Sara Azmeh Rasmussen studied law at the University of Damascus. She has a candidatus magister in international cultural studies, Islam and Arabic culture, at the University of Oslo. As a student in Oslo in the West Asia and North Africa program, she was connected to the Center for Studies of the Holocaust and Religious Minorities, and she also studied moral philosophy and gender studies.

== Fascism and anti-Semitism ==
For three years as a young university student, Azmeh Rasmussen was a member of the far-right Syrian Social Nationalist Party (SSNP), which she believed posed solutions to social problems and provided her with a sense of community. She left the party when she was 20.

She has become a commentator on anti-Semitism. At a lecture she gave at the annual conference for the organization With Israel for Peace (MIFF), she talked about two forms of anti-Semitism in West Asia: political (secular) and religious. She also spoke of the demonization of Jews in Arab and Muslim culture.

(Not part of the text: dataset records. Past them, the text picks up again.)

-- ==== Sys2Proof/Machine/Ops.lean ====
section
/-! DEFINITION. The operations the meanings share: the FIFO helpers of 40 R114, completion (`finish`, 40 R110), the start
of a command (40 R107), the busy check (40 R101, R106), a register read and an ignored write (40 R100, R112), the CTRL
actions (40 R117, R118), and the one fault (60 R244). -/

namespace Sys2Proof.Machine

open Sys2Proof

/-- What an instruction answers. -/
abbrev Result := Host.Outcome State Fault Refusal

/-! ### The engine's operations -/

/-- `finish(okv, e)`: every command ends through it (40 R110). It is the engine's nearest thing to taking an exception
(60 R251): DONE rises, and with it IRQ when IE = 1. It touches no FIFO and no counter. -/
def Engine.finish (okv : Bool) (code : ErrCode) (e : Engine) : Engine :=
  { e with seq := .idle, done := true, ok := okv, err := if okv then 0 else code.bits }

/-- The first lines of `accept(w)`: the result of the last command is cleared, OP is taken, the counters start at 0
(40 R107). -/
def Engine.accepted (op : Byte) (e : Engine) : Engine :=
  { e with done := false, ok := false, err := 0, lastOp := op, inCnt := 0, outCnt := 0 }

/-- A "start": `seq <- Run op ctx0` (40 R107). -/
def Engine.start (op : Op) (ctx : Ctx) (e : Engine) : Engine := { e with seq := .run op ctx }

/-- `popIn()`: the head entry leaves the input FIFO; a byte counts in IN_CNT, End does not (40 R114, 10 R36). Its
precondition is a non-empty FIFO; without one it does nothing. -/
def Engine.popIn (e : Engine) : Engine :=
  match e.inq with
  | .byte _ :: rest => { e with inq := rest, inCnt := e.inCnt + 1 }
  | .endMark :: rest => { e with inq := rest }
  | [] => e

/-- `room(k) = len(outq) + k ≤ OUT_DEPTH` (40 R114). -/
def room (p : Params) (e : Engine) (k : Nat) : Bool := decide (e.outq.length + k ≤ p.outDepth)

/-- `pushOut(l)`: the bytes join the output FIFO and count in OUT_CNT (40 R114, 10 R36). -/
def Engine.pushOut (l : List Byte) (e : Engine) : Engine :=
  { e with outq := e.outq ++ l, outCnt := e.outCnt + BitVec.ofNat 32 l.length }

/-- A DIN write: the entry joins the input FIFO, or is dropped with OVF when the FIFO is full (40 R104). -/
def Engine.pushIn (p : Params) (entry : InEntry) (e : Engine) : Engine :=
  if e.inq.length < p.inDepth then { e with inq := e.inq ++ [entry] } else { e with ovf := true }

/-- `abort()`: a running command finishes ABORTED, nothing is committed; an idle engine is left alone (40 R117). -/
def Engine.abort (e : Engine) : Engine := if e.busy then e.finish false .aborted else e

/-- FLUSH_IN (40 R118). -/
def Engine.flushIn (e : Engine) : Engine := { e with inq := [] }

/-- FLUSH_OUT (40 R118). -/
def Engine.flushOut (e : Engine) : Engine := { e with outq := [] }

/-- A write to CTRL (40 R102; the order of 60 R250 item 2): SRST first and alone; else ABORT, FLUSH_IN, FLUSH_OUT, IE. -/
def Engine.control (d : Word) (e : Engine) : Engine :=
  if ctrlSrst d then Engine.reset
  else
    let e := if ctrlAbort d then e.abort else e
    let e := if ctrlFlushIn d then e.flushIn else e
    let e := if ctrlFlushOut d then e.flushOut else e
    { e with ie := ctrlIe d }

/-! ### The machine's operations -/

/-- The machine with another engine state. -/
def State.setEngine (s : State) (e : Engine) : State := { s with engine := e }

/-- The machine with another value in the host variable (30 R87). -/
def State.setV (s : State) (w : Word) : State := { s with v := w }

/-- A transaction that changes only the engine. -/
def updateEngine (f : Engine → Engine) (s : State) : Result := .next (s.setEngine (f s.engine))

/-- A read: its value goes to the host, and no engine state changes (40 R100, 20 R66). -/
def answerRead (value : Word) (s : State) : Result := .next (s.setV value)

/-- A write that is ignored (40 R112, 10 R45). -/
def ignoreWrite (s : State) : Result := .next s

/-- A write that an engine at rest takes and a busy one turns away with REJ (40 R101, R106; 10 R32). -/
def unlessBusy (f : Engine → Engine) (s : State) : Result :=
  updateEngine (fun e => if e.busy then { e with rej := true } else f e) s

/-- A command word with opcode `op` written to CMD (40 R106): busy comes before everything (60 R250 item 3); else it is
accepted, and `body` is its arm of `accept` (40 R107). -/
def presentCommand (op : Byte) (body : Engine → Engine) (s : State) : Result :=
  unlessBusy (fun e => body (e.accepted op)) s

/-- A read of DOUT pops one byte: `0x100 | b`, or 0 when there is none (40 R105, 10 R42). -/
def popDout (s : State) : Result :=
  match s.engine.outq with
  | b :: rest => .next ((s.setEngine { s.engine with outq := rest }).setV (0x100 ||| b.setWidth 32))
  | [] => .next (s.setV 0)

/-- `raise BusError(addr)`: "the bus transaction ends with an error response and changes no engine state" (00 R16,
20 R62, 60 R244). "A model makes it a fault outcome of the transaction". -/
def raiseBusError (off : BitVec 12) (s : State) : Result := .fault (.busError (s.params.teaBase + off.toNat))

/-- The instruction the port runs for a transaction: the decoded row. A command word that is no row is still a CMD write
of that word: it "finishes at once with finish(false, ILLEGAL_CMD)" (30 R84, 40 R108; DEDUCED, log 7). What is no
transaction of the engine is refused by name (30 R86, R85). -/
def fetchInstr (a : Access) : Except Refusal Instr :=
  match decode a with
  | .ok i => .ok i
  | .error (.illegalCommand w) => .ok (.wrCmd w)
  | .error (.outsideWindow off) => .error (.outsideWindow off)
  | .error (.reservedDescriptorBit d) => .error (.reservedDescriptorBit d)

end Sys2Proof.Machine
end

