-- ==== Sys2Proof/Machine/BlockCipher.lean ====
section
/-! DEFINITION. The block cipher (42_block_cipher.md): the round function, the word-level and byte-level transforms,
ENC_BLOCK, DEC_BLOCK and their step rule. -/

namespace Sys2Proof.Machine

open Sys2Proof

/-- `DELTA = 0x9E3779B9` (42 R160). -/
def delta : Word := 0x9E3779B9

/-- `F(v, s, k0, k1) = ((v << 4) + k0) ^ (v + s) ^ ((v >> 5) + k1)`, with a logical right shift (42 R161). -/
def mix (v sum k0 k1 : Word) : Word := ((v <<< 4) + k0) ^^^ (v + sum) ^^^ ((v >>> 5) + k1)

/-- The rounds of `encipher` from the sum reached so far: "repeat r times" (42 R162). -/
def encRounds (k : Key) : Nat → Word → Word → Word → Word × Word
  | 0, _, y, z => (y, z)
  | r + 1, sum, y, z =>
    let sum := sum + delta
    let y := y + mix z sum k.a k.b
    let z := z + mix y sum k.c k.d
    encRounds k r sum y z

/-- `encipher(y, z, k, r)` (42 R162). -/
def encipher (y z : Word) (k : Key) (r : Word) : Word × Word := encRounds k r.toNat 0 y z

/-- The rounds of `decipher` from the sum reached so far (42 R163). -/
def decRounds (k : Key) : Nat → Word → Word → Word → Word × Word
  | 0, _, y, z => (y, z)
  | r + 1, sum, y, z =>
    let z := z - mix y sum k.c k.d
    let y := y - mix z sum k.a k.b
    decRounds k r (sum - delta) y z

/-- `decipher(y, z, k, r)`, with `sum = DELTA * r` at the start (42 R163). -/
def decipher (y z : Word) (k : Key) (r : Word) : Word × Word := decRounds k r.toNat (delta * r) y z

/-- `encryptBlock(p, k, r)` (42 R164). -/
def encryptBlock (p : List Byte) (k : Key) (r : Word) : List Byte :=
  let w := encipher (blockY p) (blockZ p) k r
  blockBytes w.1 w.2

/-- `decryptBlock(p, k, r)` (42 R164). -/
def decryptBlock (p : List Byte) (k : Key) (r : Word) : List Byte :=
  let w := decipher (blockY p) (blockZ p) k r
  blockBytes w.1 w.2

/-- The initial context of ENC_BLOCK and DEC_BLOCK (42 R165, R166). -/
def blockCtx : Ctx := { acc := [], rem := some 0, first := false, kacc := Key.zero }

/-- The start of ENC_BLOCK (42 R165). -/
def acceptEncBlock (e : Engine) : Engine := e.start .encBlock blockCtx

/-- The start of DEC_BLOCK (42 R166). -/
def acceptDecBlock (e : Engine) : Engine := e.start .decBlock blockCtx

/-- The write of a block result into BLK_Y and BLK_Z (10 R26). -/
def Engine.setBlk (w : Word × Word) (e : Engine) : Engine := { e with blkY := w.1, blkZ := w.2 }

/-- The ENC_BLOCK engine step (42 R167): always enabled. -/
def encBlockStep (e : Engine) : Option Engine :=
  some ((e.setBlk (encipher e.blkY e.blkZ e.key e.rounds)).finish true .none)

/-- The DEC_BLOCK engine step (42 R167): always enabled. -/
def decBlockStep (e : Engine) : Option Engine :=
  some ((e.setBlk (decipher e.blkY e.blkZ e.key e.rounds)).finish true .none)

/-- ENC_BLOCK (42 R165, 40 R106, R107). -/
def execEncBlock (s : State) : Result := presentCommand 0x10 acceptEncBlock s

/-- DEC_BLOCK (42 R166, 40 R106, R107). -/
def execDecBlock (s : State) : Result := presentCommand 0x11 acceptDecBlock s

end Sys2Proof.Machine
end

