/-- ENC_BUF and ENC_STREAM while idle: the run starts with the fill marker 8 - (LEN mod 8) and that many minus one zero
bytes pending; ENC_BUF with LEN = 0 finishes OK at once instead (44 R191, 46 R223, 43 R180, R181). -/
def Obligations.EncryptCommandsStartWithThePaddingHeader : Prop :=
  ∀ s : State, s.engine.seq = .idle →
    (s.engine.len = 0 → exec .encBuf s = .next { s with engine := { s.engine with
      done := true, ok := true, err := 0, lastOp := 0x20, inCnt := 0, outCnt := 0 } }) ∧
    (s.engine.len ≠ 0 → exec .encBuf s = .next { s with engine := { s.engine with
      done := false, ok := false, err := 0, lastOp := 0x20, inCnt := 0, outCnt := 0
      seq := .run .encBuf
        { acc := BitVec.ofNat 8 (8 - s.engine.len.toNat % 8) :: List.replicate (7 - s.engine.len.toNat % 8) 0x00
          rem := some s.engine.len, first := false, kacc := ⟨0, 0, 0, 0⟩ } } }) ∧
    exec .encStream s = .next { s with engine := { s.engine with
      done := false, ok := false, err := 0, lastOp := 0x22, inCnt := 0, outCnt := 0
      seq := .run .encStream
        { acc := BitVec.ofNat 8 (8 - s.engine.len.toNat % 8) :: List.replicate (7 - s.engine.len.toNat % 8) 0x00
          rem := some s.engine.len, first := false, kacc := ⟨0, 0, 0, 0⟩ } } }

/-- DEC_BUF and DEC_STREAM while idle: DEC_BUF with LEN = 0 or LEN mod 8 ≠ 0 finishes BAD_LEN at once, with nothing
consumed; otherwise the run starts. DEC_STREAM ignores LEN (44 R194, 46 R226). -/
def Obligations.DecryptCommandsStartOrFinishBadLen : Prop :=
  ∀ s : State, s.engine.seq = .idle →
    (s.engine.len = 0 ∨ s.engine.len.toNat % 8 ≠ 0 → exec .decBuf s = .next { s with engine := { s.engine with
      done := true, ok := false, err := 2, lastOp := 0x21, inCnt := 0, outCnt := 0 } }) ∧
    (s.engine.len ≠ 0 → s.engine.len.toNat % 8 = 0 → exec .decBuf s = .next { s with engine := { s.engine with
      done := false, ok := false, err := 0, lastOp := 0x21, inCnt := 0, outCnt := 0
      seq := .run .decBuf { acc := [], rem := some s.engine.len, first := true, kacc := ⟨0, 0, 0, 0⟩ } } }) ∧
    exec .decStream s = .next { s with engine := { s.engine with
      done := false, ok := false, err := 0, lastOp := 0x23, inCnt := 0, outCnt := 0
      seq := .run .decStream { acc := [], rem := none, first := true, kacc := ⟨0, 0, 0, 0⟩ } } }

/-- The IRQ line is IE and DONE; it rises with the finish of a command (NOP) when IE = 1 and with setting IE while DONE = 1,
and falls with the acknowledgement and with clearing IE (10 R43, 60 R247). -/
def Obligations.IrqIsTheLevelOfIeAndDone : Prop :=
  ∀ s : State, s.engine.irq = (s.engine.ie && s.engine.done) ∧
    (s.engine.seq = .idle → ∃ t, exec .nop s = .next t ∧ t.engine.irq = s.engine.ie) ∧
    (∃ t, exec (.wrStatus 0x2#32) s = .next t ∧ t.engine.irq = false) ∧
    (∃ t, exec (.wrCtrl 0x1#32) s = .next t ∧ t.engine.irq = s.engine.done) ∧
    (∃ t, exec (.wrCtrl 0x0#32) s = .next t ∧ t.engine.irq = false)

/-! ### The engine step -/

/-- The KEY_PASS engine step, guard by guard (41 R146). -/
def Obligations.KeyPassStepFollowsItsGuards : Prop :=
  ∀ (p : Params) (e : Engine) (ctx : Ctx) (n : Quad), e.seq = .run .keyPass ctx → ctx.rem = some n →
    (n = 0 → engineStep p e = some { e with key := ctx.kacc, seq := .idle, done := true, ok := true, err := 0 }) ∧
    (n ≠ 0 → ∀ x rest, e.inq = .byte x :: rest → engineStep p e = some { e with
      inq := rest, inCnt := e.inCnt + 1
      seq := .run .keyPass { ctx with
        kacc := ⟨ctx.kacc.a * 7 + x.setWidth 32, ctx.kacc.b * 15 + x.setWidth 32, ctx.kacc.c * 31 + x.setWidth 32,
          ctx.kacc.d * 63 + x.setWidth 32⟩
        rem := some (n - 1) } }) ∧
    (n ≠ 0 → ∀ rest, e.inq = .endMark :: rest → engineStep p e = some { e with
      inq := rest, seq := .idle, done := true, ok := false, err := 4 }) ∧
    (n ≠ 0 → e.inq = [] → engineStep p e = none)

/-- The KEY_RAW engine step, guard by guard (41 R147). -/
def Obligations.KeyRawStepFollowsItsGuards : Prop :=
  ∀ (p : Params) (e : Engine) (ctx : Ctx), e.seq = .run .keyRaw ctx →
    (ctx.acc.length = 16 → engineStep p e = some { e with
      key := fromRaw ctx.acc, seq := .idle, done := true, ok := true, err := 0 }) ∧
    (ctx.acc.length ≠ 16 → ∀ x rest, e.inq = .byte x :: rest → engineStep p e = some { e with
      inq := rest, inCnt := e.inCnt + 1, seq := .run .keyRaw { ctx with acc := ctx.acc ++ [x] } }) ∧
    (ctx.acc.length ≠ 16 → ∀ rest, e.inq = .endMark :: rest → engineStep p e = some { e with
      inq := rest, seq := .idle, done := true, ok := false, err := 4 }) ∧
    (ctx.acc.length ≠ 16 → e.inq = [] → engineStep p e = none)

/-- A block's words are big-endian, and the words map back to the bytes they came from (20 R60); the words of a raw key are
little-endian, word i from bytes 4i to 4i + 3 (20 R61). -/
def Obligations.BlocksAreBigEndianAndRawKeysLittleEndian : Prop :=
  (∀ p0 p1 p2 p3 p4 p5 p6 p7 : Byte,
    blockY [p0, p1, p2, p3, p4, p5, p6, p7] = p0 ++ p1 ++ p2 ++ p3 ∧
    blockZ [p0, p1, p2, p3, p4, p5, p6, p7] = p4 ++ p5 ++ p6 ++ p7 ∧
    blockBytes (blockY [p0, p1, p2, p3, p4, p5, p6, p7]) (blockZ [p0, p1, p2, p3, p4, p5, p6, p7]) =
      [p0, p1, p2, p3, p4, p5, p6, p7]) ∧
  ∀ r0 r1 r2 r3 r4 r5 r6 r7 r8 r9 r10 r11 r12 r13 r14 r15 : Byte,
    fromRaw [r0, r1, r2, r3, r4, r5, r6, r7, r8, r9, r10, r11, r12, r13, r14, r15] =
      { a := r3 ++ r2 ++ r1 ++ r0, b := r7 ++ r6 ++ r5 ++ r4
        c := r11 ++ r10 ++ r9 ++ r8, d := r15 ++ r14 ++ r13 ++ r12 }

In 2012, she reopened the debate about an anti-Semitic book on sale in the Islamic Association's bookstore in Oslo. She claimed that its content was just as dehumanizing as Hitler's anti-Semitic propaganda and demanded that the book be removed from the shelves. The leader of the Islamic Association answered that the book should be read in the context of the political conflict. In response, Azmeh Rasmussen read a few lines from the book on a live television debate. "All countries shun Jews as the sick shun his illness" was an example.

== Freedom of expression ==
Azmeh Rasmussen has been involved in the debate around freedom of expression since 2006, when she participated in a debate arranged between Norwegian cartoonists together with Flemming Rose, the editor of the Danish newspaper, Jyllandsposten.

Periodically, she has challenged demands for censorship through cartoons and paintings. During the period of unrest that prevailed in France after the satirical magazine Charlie Hebdo published drawings of Muhammad, Azmeh Rasmussen expressed her full support for the magazine's editorial choices. She published her own cartoon with the text: "If you don't like to be drawn, cover yourself with a veil, prophet!" In the cartoon the Muslim prophet stands beside three women, one of them unveiled and with hairy legs. Since Azmeh Rasmussen did not find a medium in Norway that was willing to publish the cartoon, she started a blog where she laid out the artwork and two explaining articles, one in Norwegian and one in Arabic. In Norwegian media this was reported without publishing the cartoon, but in France, it was published in various newspapers and websites.

The day after the 2015 terrorist attack on the Charlie Hebdo offices, Azmeh Rasmussen hung up copies of her prophet drawing around in Stockholm and wrote the following on her blog "I am Charlie, you will be drawn, prophet!"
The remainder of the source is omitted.